Suspension Truth #1: Planes, Trains and Automobiles – The Psychology of Suspension Tuning

What’s your least memorable train ride? Simple question, right? If you’re reading this, I’m going to assume all of them. Unless a screenwriter threw you into an adventure film without your consent, it’s what we’d expect. This brings to mind a popular driving metaphor – ‘handles like it’s on rails.’ That’s our ideal in suspension tuning, to be glued to the ground and also as comfortable as possible. Easy when you’ve controlled every degree of freedom as with a train track and groomed earth beneath.

But what about your least memorable plane flight? Again, I’d hope most of them. How about the most memorable one – turbulence anyone? Whether chop, CAT, or simply bumpy air, turbulence can be annoying, as in delayed beverage service, or utterly terrifying. The unpredictable, jerky movements of an airplane caught in Mother Nature’s fury sharply draws your attention to the immediate environment. You aren’t relaxed anymore, thinking about the miles of air between you and the ground. You have to trust in your pilot, crew and the plane itself to handle the situation, working in harmony to return you safely back to Earth.

In between these extremes is the spectrum of what an automobile suspension can offer. As a driving enthusiast and amateur racer in my 20s, I only wanted suspensions that made my car handle better and go faster. Comfort was secondary and in fact I believed (as many do) that to be fast you must be uncomfortable. Ah, brainwashing by race companies and the follies of youth! Having trusted marketing hype from both automakers and aftermarket companies, I’ve come to see patterns in the past 15 years of my pursuit of Suspension Perfection. Ultimate speed and ultimate comfort. How are they linked, if at all? Can I make my trip to the race car unmemorably smooth and also have razor-sharp handling for a backroad jaunt, autocross run, track session or hill climb? What about safety, responsiveness and predictability?

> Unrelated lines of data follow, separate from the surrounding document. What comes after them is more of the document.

theorem did_pea {ea : EA} {s t : State} (e : exec (.pea ea) s = .next t) :
    Did (.pea ea) s t := by
  obtain ⟨-, rfl⟩ := handle_cases ((exec_pea ..).symm.trans e)
  have calm := State.Calm.refl s
  exact calm_goes ((calm.addressOf ..).push _)

theorem did_extW {d : Reg} {s t : State} (e : exec (.extW d) s = .next t) :
    Did (.extW d) s t := by
  obtain ⟨-, rfl⟩ := handle_cases ((exec_extW ..).symm.trans e)
  have calm := State.Calm.refl s
  exact calm_goes ((calm.setDLow ..).setLogic ..)

theorem did_extL {d : Reg} {s t : State} (e : exec (.extL d) s = .next t) :
    Did (.extL d) s t := by
  obtain ⟨-, rfl⟩ := handle_cases ((exec_extL ..).symm.trans e)
  have calm := State.Calm.refl s
  exact calm_goes ((calm.setD ..).setLogic ..)

theorem did_movemToMem {sz : Size} {mask : Word} {ea : EA} {s t : State} (e : exec (.movemToMem sz mask ea) s = .next t) :
    Did (.movemToMem sz mask ea) s t := by
  obtain ⟨-, rfl⟩ := handle_cases ((exec_movemToMem ..).symm.trans e)
  have calm := State.Calm.refl s
  refine calm_goes ?_
  dsimp only
  split
  · exact ((calm.skip 1).foldl _ (fun _ _ h => h.storeDown ..) _).setA ..
  · exact ((calm.skip 1).addressOf ..).foldl _ (fun _ _ h => h.storeUp ..) _

theorem did_tst {sz : Size} {ea : EA} {s t : State} (e : exec (.tst sz ea) s = .next t) :
    Did (.tst sz ea) s t := by
  obtain ⟨-, rfl⟩ := handle_cases ((exec_tst ..).symm.trans e)
  have calm := State.Calm.refl s
  exact calm_goes ((calm.fetchEA ..).setLogic ..)

theorem did_tas {ea : EA} {s t : State} (e : exec (.tas ea) s = .next t) :
    Did (.tas ea) s t := by
  obtain ⟨-, rfl⟩ := handle_cases ((exec_tas ..).symm.trans e)
  have calm := State.Calm.refl s
  exact calm_goes ((((calm.resolve ..).afterReadEA ..).setLogic ..).writeEA ..)

theorem did_illegal {s t : State} (e : exec .illegal s = .next t) :
    Did .illegal s t := by
  obtain ⟨-, rfl⟩ := handle_cases ((exec_illegal ..).symm.trans e)
  have calm := State.Calm.refl s
  exact .inl ⟨_, calm, .inr ⟨_, _, rfl, rfl, rfl⟩⟩

theorem did_mull {signed wide : Bool} {l h : Reg} {ea : EA} {s t : State} (e : exec (.mull signed wide l h ea) s = .next t) :
    Did (.mull signed wide l h ea) s t := by
  obtain ⟨-, rfl⟩ := handle_cases ((exec_mull ..).symm.trans e)
  have calm := State.Calm.refl s
  refine calm_goes ?_
  dsimp only
  split
  · exact ((((calm.skip _).fetchEA ..).setD ..).setD ..).setFlags _
  · exact (((calm.skip _).fetchEA ..).setD ..).setFlags _

theorem did_divl {signed wide : Bool} {q r : Reg} {ea : EA} {s t : State} (e : exec (.divl signed wide q r ea) s = .next t) :
    Did (.divl signed wide q r ea) s t := by
  obtain ⟨-, rfl⟩ := handle_cases ((exec_divl ..).symm.trans e)
  have calm := State.Calm.refl s
  refine .inl ?_
  dsimp only
  split
  · exact ⟨_, ((((calm.skip _).fetchEA ..).setFlags _).drawN.drawZ.drawV), .inr ⟨_, _, rfl, by simp [Instr.mnemonic], rfl⟩⟩
  · split
    · exact ⟨_, ((((calm.skip _).fetchEA ..).setFlags _).drawN.drawZ), .inr ⟨_, _, rfl, by simp [Instr.mnemonic], rfl⟩⟩
    · refine ⟨_, ?_, .inl rfl⟩
      split
      · exact ((((calm.skip _).fetchEA ..).setD ..).setD ..).setFlags _
      · exact (((calm.skip _).fetchEA ..).setD ..).setFlags _

theorem did_movemToReg {sz : Size} {mask : Word} {ea : EA} {s t : State} (e : exec (.movemToReg sz mask ea) s = .next t) :
    Did (.movemToReg sz mask ea) s t := by
  obtain ⟨-, rfl⟩ := handle_cases ((exec_movemToReg ..).symm.trans e)
  have calm := State.Calm.refl s
  refine calm_goes ?_
  dsimp only
  split
  · exact ((calm.skip 1).foldl _ (fun _ _ h => h.loadUp ..) _).setA ..
  · exact ((calm.skip 1).addressOf ..).foldl _ (fun _ _ h => h.loadUp ..) _

theorem did_trap {v : BitVec 4} {s t : State} (e : exec (.trap v) s = .next t) :
    Did (.trap v) s t := by
  obtain ⟨-, rfl⟩ := handle_cases ((exec_trap ..).symm.trans e)
  have calm := State.Calm.refl s
  exact .inl ⟨_, calm, .inr ⟨_, _, rfl, rfl, v.toNat, rfl, by omega⟩⟩

theorem did_link {a : Reg} {disp : Word} {s t : State} (e : exec (.link a disp) s = .next t) :
    Did (.link a disp) s t := by
  obtain ⟨-, rfl⟩ := handle_cases ((exec_link ..).symm.trans e)
  have calm := State.Calm.refl s
  exact calm_goes ((((((calm.skip _).setA ..).memWrite ..).setA ..).setA ..))

theorem did_unlk {a : Reg} {s t : State} (e : exec (.unlk a) s = .next t) :
    Did (.unlk a) s t := by
  obtain ⟨-, rfl⟩ := handle_cases ((exec_unlk ..).symm.trans e)
  have calm := State.Calm.refl s
  exact calm_goes ((((calm.setA ..).afterRead ..).setA ..).setA ..)

theorem did_moveToUsp {a : Reg} {s t : State} (e : exec (.moveToUsp a) s = .next t) :
    Did (.moveToUsp a) s t := by
  obtain ⟨-, rfl⟩ := handle_cases ((exec_moveToUsp ..).symm.trans e)
  have calm := State.Calm.refl s
  dsimp only [State.requireSupervisor]
  split
  · exact .inr (.inr ⟨a, rfl, ‹_›, rfl⟩)
  · exact .inl ⟨_, calm, .inr ⟨_, _, rfl, rfl, eq_false_of_ne_true ‹_›, rfl⟩⟩

theorem did_moveFromUsp {a : Reg} {s t : State} (e : exec (.moveFromUsp a) s = .next t) :
    Did (.moveFromUsp a) s t := by
  obtain ⟨-, rfl⟩ := handle_cases ((exec_moveFromUsp ..).symm.trans e)
  have calm := State.Calm.refl s
  dsimp only [State.requireSupervisor]
  split
  · exact calm_goes (calm.setA ..)
  · exact .inl ⟨_, calm, .inr ⟨_, _, rfl, rfl, eq_false_of_ne_true ‹_›, rfl⟩⟩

Any automaker has to fulfill the task of keeping a vehicle on the road. They can do it in a bare-bones fashion, like a budget economy car that doesn’t inspire much confidence but gets you from point A to B. At the very high end, we have the Holy Grail: a buttery-smooth ride with incredible handling. Normally you pay superlative prices (Aston Martin, Ferrari, etc) for this achievement, but I’ve found that cost has very little to do with making an exceptional suspension. You need to understand the designer’s mandate, see if that matches your needs, then choose components (or a vehicle itself) that deliver. But we don’t get handled a personality test results for a Honda Civic, Toyota Camry or Porsche 911 Carrera. We have some bias based on past experience, what we’ve read, felt or been led to believe. But what really goes on in that murky black magic area of suspension design? By starting with an examination of the psychology behind a vehicle, why it exists, we can understand certain design choices then make targeted improvements to a production-based road car to the point it feels truly amazing.

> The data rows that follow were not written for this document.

theorem fields_4_3_1_5_3 (a : BitVec 4) (b : BitVec 3) (c : BitVec 1) (d : BitVec 5) (e : BitVec 3) :
    (a ++ b ++ c ++ d ++ e : Word).extractLsb' 12 4 = a ∧
    (a ++ b ++ c ++ d ++ e : Word).extractLsb' 9 3 = b ∧
    (a ++ b ++ c ++ d ++ e : Word).extractLsb' 8 1 = c ∧
    (a ++ b ++ c ++ d ++ e : Word).extractLsb' 3 5 = d ∧
    (a ++ b ++ c ++ d ++ e : Word).extractLsb' 0 3 = e :=
  ⟨(@BitVec.extractLsb'_append_eq_of_le 13 3 (a ++ b ++ c ++ d) e 12 4 (by decide)).trans ((@BitVec.extractLsb'_append_eq_of_le 8 5 (a ++ b ++ c) d 9 4 (by decide)).trans ((@BitVec.extractLsb'_append_eq_of_le 7 1 (a ++ b) c 4 4 (by decide)).trans ((@BitVec.extractLsb'_append_eq_of_le 4 3 (a) b 3 4 (by decide)).trans (BitVec.extractLsb'_eq_self)))),
   (@BitVec.extractLsb'_append_eq_of_le 13 3 (a ++ b ++ c ++ d) e 9 3 (by decide)).trans ((@BitVec.extractLsb'_append_eq_of_le 8 5 (a ++ b ++ c) d 6 3 (by decide)).trans ((@BitVec.extractLsb'_append_eq_of_le 7 1 (a ++ b) c 1 3 (by decide)).trans ((@BitVec.extractLsb'_append_eq_of_add_le 4 3 (a) b 0 3 (by decide)).trans (BitVec.extractLsb'_eq_self)))),
   (@BitVec.extractLsb'_append_eq_of_le 13 3 (a ++ b ++ c ++ d) e 8 1 (by decide)).trans ((@BitVec.extractLsb'_append_eq_of_le 8 5 (a ++ b ++ c) d 5 1 (by decide)).trans ((@BitVec.extractLsb'_append_eq_of_add_le 7 1 (a ++ b) c 0 1 (by decide)).trans (BitVec.extractLsb'_eq_self))),
   (@BitVec.extractLsb'_append_eq_of_le 13 3 (a ++ b ++ c ++ d) e 3 5 (by decide)).trans ((@BitVec.extractLsb'_append_eq_of_add_le 8 5 (a ++ b ++ c) d 0 5 (by decide)).trans (BitVec.extractLsb'_eq_self)),
   (@BitVec.extractLsb'_append_eq_of_add_le 13 3 (a ++ b ++ c ++ d) e 0 3 (by decide)).trans (BitVec.extractLsb'_eq_self)⟩
theorem fields_4_3_1_5_3_eta (op : Word) :
    op.extractLsb' 12 4 ++ op.extractLsb' 9 3 ++ op.extractLsb' 8 1 ++ op.extractLsb' 3 5 ++ op.extractLsb' 0 3 = op := by
  refine eq_of_fields _ _ [(12, 4), (9, 3), (8, 1), (3, 5), (0, 3)] (by decide) ?_
  simp only [List.forall_mem_cons, fields_4_3_1_5_3, List.not_mem_nil, false_imp_iff, forall_const, and_self]

theorem fields_4_3_1_2_1_2_3 (a : BitVec 4) (b : BitVec 3) (c : BitVec 1) (d : BitVec 2) (e : BitVec 1) (f : BitVec 2) (g : BitVec 3) :
    (a ++ b ++ c ++ d ++ e ++ f ++ g : Word).extractLsb' 12 4 = a ∧
    (a ++ b ++ c ++ d ++ e ++ f ++ g : Word).extractLsb' 9 3 = b ∧
    (a ++ b ++ c ++ d ++ e ++ f ++ g : Word).extractLsb' 8 1 = c ∧
    (a ++ b ++ c ++ d ++ e ++ f ++ g : Word).extractLsb' 6 2 = d ∧
    (a ++ b ++ c ++ d ++ e ++ f ++ g : Word).extractLsb' 5 1 = e ∧
    (a ++ b ++ c ++ d ++ e ++ f ++ g : Word).extractLsb' 3 2 = f ∧
    (a ++ b ++ c ++ d ++ e ++ f ++ g : Word).extractLsb' 0 3 = g :=
  ⟨(@BitVec.extractLsb'_append_eq_of_le 13 3 (a ++ b ++ c ++ d ++ e ++ f) g 12 4 (by decide)).trans ((@BitVec.extractLsb'_append_eq_of_le 11 2 (a ++ b ++ c ++ d ++ e) f 9 4 (by decide)).trans ((@BitVec.extractLsb'_append_eq_of_le 10 1 (a ++ b ++ c ++ d) e 7 4 (by decide)).trans ((@BitVec.extractLsb'_append_eq_of_le 8 2 (a ++ b ++ c) d 6 4 (by decide)).trans ((@BitVec.extractLsb'_append_eq_of_le 7 1 (a ++ b) c 4 4 (by decide)).trans ((@BitVec.extractLsb'_append_eq_of_le 4 3 (a) b 3 4 (by decide)).trans (BitVec.extractLsb'_eq_self)))))),
   (@BitVec.extractLsb'_append_eq_of_le 13 3 (a ++ b ++ c ++ d ++ e ++ f) g 9 3 (by decide)).trans ((@BitVec.extractLsb'_append_eq_of_le 11 2 (a ++ b ++ c ++ d ++ e) f 6 3 (by decide)).trans ((@BitVec.extractLsb'_append_eq_of_le 10 1 (a ++ b ++ c ++ d) e 4 3 (by decide)).trans ((@BitVec.extractLsb'_append_eq_of_le 8 2 (a ++ b ++ c) d 3 3 (by decide)).trans ((@BitVec.extractLsb'_append_eq_of_le 7 1 (a ++ b) c 1 3 (by decide)).trans ((@BitVec.extractLsb'_append_eq_of_add_le 4 3 (a) b 0 3 (by decide)).trans (BitVec.extractLsb'_eq_self)))))),
   (@BitVec.extractLsb'_append_eq_of_le 13 3 (a ++ b ++ c ++ d ++ e ++ f) g 8 1 (by decide)).trans ((@BitVec.extractLsb'_append_eq_of_le 11 2 (a ++ b ++ c ++ d ++ e) f 5 1 (by decide)).trans ((@BitVec.extractLsb'_append_eq_of_le 10 1 (a ++ b ++ c ++ d) e 3 1 (by decide)).trans ((@BitVec.extractLsb'_append_eq_of_le 8 2 (a ++ b ++ c) d 2 1 (by decide)).trans ((@BitVec.extractLsb'_append_eq_of_add_le 7 1 (a ++ b) c 0 1 (by decide)).trans (BitVec.extractLsb'_eq_self))))),
   (@BitVec.extractLsb'_append_eq_of_le 13 3 (a ++ b ++ c ++ d ++ e ++ f) g 6 2 (by decide)).trans ((@BitVec.extractLsb'_append_eq_of_le 11 2 (a ++ b ++ c ++ d ++ e) f 3 2 (by decide)).trans ((@BitVec.extractLsb'_append_eq_of_le 10 1 (a ++ b ++ c ++ d) e 1 2 (by decide)).trans ((@BitVec.extractLsb'_append_eq_of_add_le 8 2 (a ++ b ++ c) d 0 2 (by decide)).trans (BitVec.extractLsb'_eq_self)))),
   (@BitVec.extractLsb'_append_eq_of_le 13 3 (a ++ b ++ c ++ d ++ e ++ f) g 5 1 (by decide)).trans ((@BitVec.extractLsb'_append_eq_of_le 11 2 (a ++ b ++ c ++ d ++ e) f 2 1 (by decide)).trans ((@BitVec.extractLsb'_append_eq_of_add_le 10 1 (a ++ b ++ c ++ d) e 0 1 (by decide)).trans (BitVec.extractLsb'_eq_self))),
   (@BitVec.extractLsb'_append_eq_of_le 13 3 (a ++ b ++ c ++ d ++ e ++ f) g 3 2 (by decide)).trans ((@BitVec.extractLsb'_append_eq_of_add_le 11 2 (a ++ b ++ c ++ d ++ e) f 0 2 (by decide)).trans (BitVec.extractLsb'_eq_self)),
   (@BitVec.extractLsb'_append_eq_of_add_le 13 3 (a ++ b ++ c ++ d ++ e ++ f) g 0 3 (by decide)).trans (BitVec.extractLsb'_eq_self)⟩
theorem fields_4_3_1_2_1_2_3_eta (op : Word) :
    op.extractLsb' 12 4 ++ op.extractLsb' 9 3 ++ op.extractLsb' 8 1 ++ op.extractLsb' 6 2 ++ op.extractLsb' 5 1 ++ op.extractLsb' 3 2 ++ op.extractLsb' 0 3 = op := by
  refine eq_of_fields _ _ [(12, 4), (9, 3), (8, 1), (6, 2), (5, 1), (3, 2), (0, 3)] (by decide) ?_
  simp only [List.forall_mem_cons, fields_4_3_1_2_1_2_3, List.not_mem_nil, false_imp_iff, forall_const, and_self]

theorem fields_4_1_2_1_2_ea (a : BitVec 4) (b : BitVec 1) (c : BitVec 2) (d : BitVec 1) (e : BitVec 2) (f : BitVec 3) (g : BitVec 3) :
    (a ++ b ++ c ++ d ++ e ++ (f ++ g) : Word).extractLsb' 12 4 = a ∧
    (a ++ b ++ c ++ d ++ e ++ (f ++ g) : Word).extractLsb' 11 1 = b ∧
    (a ++ b ++ c ++ d ++ e ++ (f ++ g) : Word).extractLsb' 9 2 = c ∧
    (a ++ b ++ c ++ d ++ e ++ (f ++ g) : Word).extractLsb' 8 1 = d ∧
    (a ++ b ++ c ++ d ++ e ++ (f ++ g) : Word).extractLsb' 6 2 = e ∧
    (a ++ b ++ c ++ d ++ e ++ (f ++ g) : Word).extractLsb' 3 3 = f ∧
    (a ++ b ++ c ++ d ++ e ++ (f ++ g) : Word).extractLsb' 0 3 = g :=
  ⟨(@BitVec.extractLsb'_append_eq_of_le 10 6 (a ++ b ++ c ++ d ++ e) (f ++ g) 12 4 (by decide)).trans ((@BitVec.extractLsb'_append_eq_of_le 8 2 (a ++ b ++ c ++ d) e 6 4 (by decide)).trans ((@BitVec.extractLsb'_append_eq_of_le 7 1 (a ++ b ++ c) d 4 4 (by decide)).trans ((@BitVec.extractLsb'_append_eq_of_le 5 2 (a ++ b) c 3 4 (by decide)).trans ((@BitVec.extractLsb'_append_eq_of_le 4 1 (a) b 1 4 (by decide)).trans (BitVec.extractLsb'_eq_self))))),
   (@BitVec.extractLsb'_append_eq_of_le 10 6 (a ++ b ++ c ++ d ++ e) (f ++ g) 11 1 (by decide)).trans ((@BitVec.extractLsb'_append_eq_of_le 8 2 (a ++ b ++ c ++ d) e 5 1 (by decide)).trans ((@BitVec.extractLsb'_append_eq_of_le 7 1 (a ++ b ++ c) d 3 1 (by decide)).trans ((@BitVec.extractLsb'_append_eq_of_le 5 2 (a ++ b) c 2 1 (by decide)).trans ((@BitVec.extractLsb'_append_eq_of_add_le 4 1 (a) b 0 1 (by decide)).trans (BitVec.extractLsb'_eq_self))))),
   (@BitVec.extractLsb'_append_eq_of_le 10 6 (a ++ b ++ c ++ d ++ e) (f ++ g) 9 2 (by decide)).trans ((@BitVec.extractLsb'_append_eq_of_le 8 2 (a ++ b ++ c ++ d) e 3 2 (by decide)).trans ((@BitVec.extractLsb'_append_eq_of_le 7 1 (a ++ b ++ c) d 1 2 (by decide)).trans ((@BitVec.extractLsb'_append_eq_of_add_le 5 2 (a ++ b) c 0 2 (by decide)).trans (BitVec.extractLsb'_eq_self)))),
   (@BitVec.extractLsb'_append_eq_of_le 10 6 (a ++ b ++ c ++ d ++ e) (f ++ g) 8 1 (by decide)).trans ((@BitVec.extractLsb'_append_eq_of_le 8 2 (a ++ b ++ c ++ d) e 2 1 (by decide)).trans ((@BitVec.extractLsb'_append_eq_of_add_le 7 1 (a ++ b ++ c) d 0 1 (by decide)).trans (BitVec.extractLsb'_eq_self))),
   (@BitVec.extractLsb'_append_eq_of_le 10 6 (a ++ b ++ c ++ d ++ e) (f ++ g) 6 2 (by decide)).trans ((@BitVec.extractLsb'_append_eq_of_add_le 8 2 (a ++ b ++ c ++ d) e 0 2 (by decide)).trans (BitVec.extractLsb'_eq_self)),
   (@BitVec.extractLsb'_append_eq_of_add_le 10 6 (a ++ b ++ c ++ d ++ e) (f ++ g) 3 3 (by decide)).trans (BitVec.extractLsb'_append_eq_left),
   (@BitVec.extractLsb'_append_eq_of_add_le 10 6 (a ++ b ++ c ++ d ++ e) (f ++ g) 0 3 (by decide)).trans (BitVec.extractLsb'_append_eq_right)⟩
theorem fields_4_1_2_1_2_ea_eta (op : Word) :
    op.extractLsb' 12 4 ++ op.extractLsb' 11 1 ++ op.extractLsb' 9 2 ++ op.extractLsb' 8 1 ++ op.extractLsb' 6 2 ++ (op.extractLsb' 3 3 ++ op.extractLsb' 0 3) = op := by
  refine eq_of_fields _ _ [(12, 4), (11, 1), (9, 2), (8, 1), (6, 2), (3, 3), (0, 3)] (by decide) ?_
  simp only [List.forall_mem_cons, fields_4_1_2_1_2_ea, List.not_mem_nil, false_imp_iff, forall_const, and_self]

Please note, this kind of suspension harmony matters whether one get groceries or chases championships. It’s been a fascinating process of discovering the truth of how grip produces both great ride and handling both. For a street-driven passenger car, how the suspension deals with the road, mile after mile, creates a somatic experience that can promote either ease or dis-ease. I’d rather see a driver smiling and relaxed after a trip than stressed and hurting. A relaxed (not numb), in-control driver is a safer driver and a happier human being. There’s also a very important somatic experience to the race car driver, who needs to have hyper-confidence in their machine’s responsiveness to dance it on the edge of adhesion.

One video in particular was very illuminating to me. It was of a journalist who had a chance to drive a few laps in a Formula 1 car. Once the lengthy process of preparing him for the experience was complete (simplified as it was in his not-very-physically-fit case), he took his laps, whooping the whole way through. Once he stopped the other reporters asked a seemingly rhetorical question ‘you just drove a Formula car! Wasn’t it really harsh?’ to which our lucky journalist gives a surprising answer: “No, in fact it was quite smooth once you were up to speed!”

Is it that really all that surprising to hear this truth? To give a driver confidence and ultimate speed, the proper suspension has to keep the tires in contact with the road. What’s good for the rather-soft tires (imagine driving around on a partially cooked egg) is good for the very soft driver. Going stiffer than is necessary robs grip and induces more discomfort. The just-stiff-enough setup will reward the aggressive, competitive or racing driver in many ways.